» **Supplied records**
☆ ☆ ☆ ☆ ☆ ☆ ☆

/-- B_restore (chapter 03, "Sleep and wake"): granary bytes outside the retention region, RETAIN data that did not fit in
it, and SILOREF data of sections without RETAIN. -/
def Img.restoreBytes (m : Img) : Nat :=
  let plain := (m.blobs.map (fun x => if x.1.retain then 0 else outside x.2.1 x.2.2.length)).sum
  let kept := (m.retained.map (fun x => if x.2.2 then 0 else outside x.1 x.2.1.length)).sum
  let refs := ((m.recs.filter (fun x => x.2.typ == 5 && !x.1.retain)).map (fun x => leAt x.2.body 4 4)).sum
  plain + kept + refs

/-- Writes the part of a BLOB that lies outside banks 0 to 3. -/
def refill (k : Nat) (bs : List Byte) (s : State) : State :=
  match granOff k with
  | none => s
  | some o => let d := 0x200000 - min 0x200000 o; granWrite (o + d) (bs.drop d) s

/-- The wake restore: every granary byte of the image outside the retention region is as in the image. -/
def restoreGran (m : Img) (s : State) : State :=
  let s := s.each (m.blobs.filter (fun x => !x.1.retain)) (fun s x => refill x.2.1 x.2.2 s)
  s.each (m.retained.filter (fun x => !x.2.2)) (fun s x => refill x.1 x.2.1 s)

/-- The retention region's copies of RETAIN data go back to banks 4 to 15. -/
def refillRetained (m : Img) (s : State) : State :=
  s.each (m.retained.filter (fun x => x.2.2)) (fun s x => refill x.1 x.2.1 s)

end Sys2Proof.Machine
end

☆ ☆ ☆ ☆ ☆ ☆ ☆

» **What this task involves**
Where a line of the data contains "else", copy that line.

» **Exercise answer**
  let plain := (m.blobs.map (fun x => if x.1.retain then 0 else outside x.2.1 x.2.2.length)).sum
  let kept := (m.retained.map (fun x => if x.2.2 then 0 else outside x.1 x.2.1.length)).sum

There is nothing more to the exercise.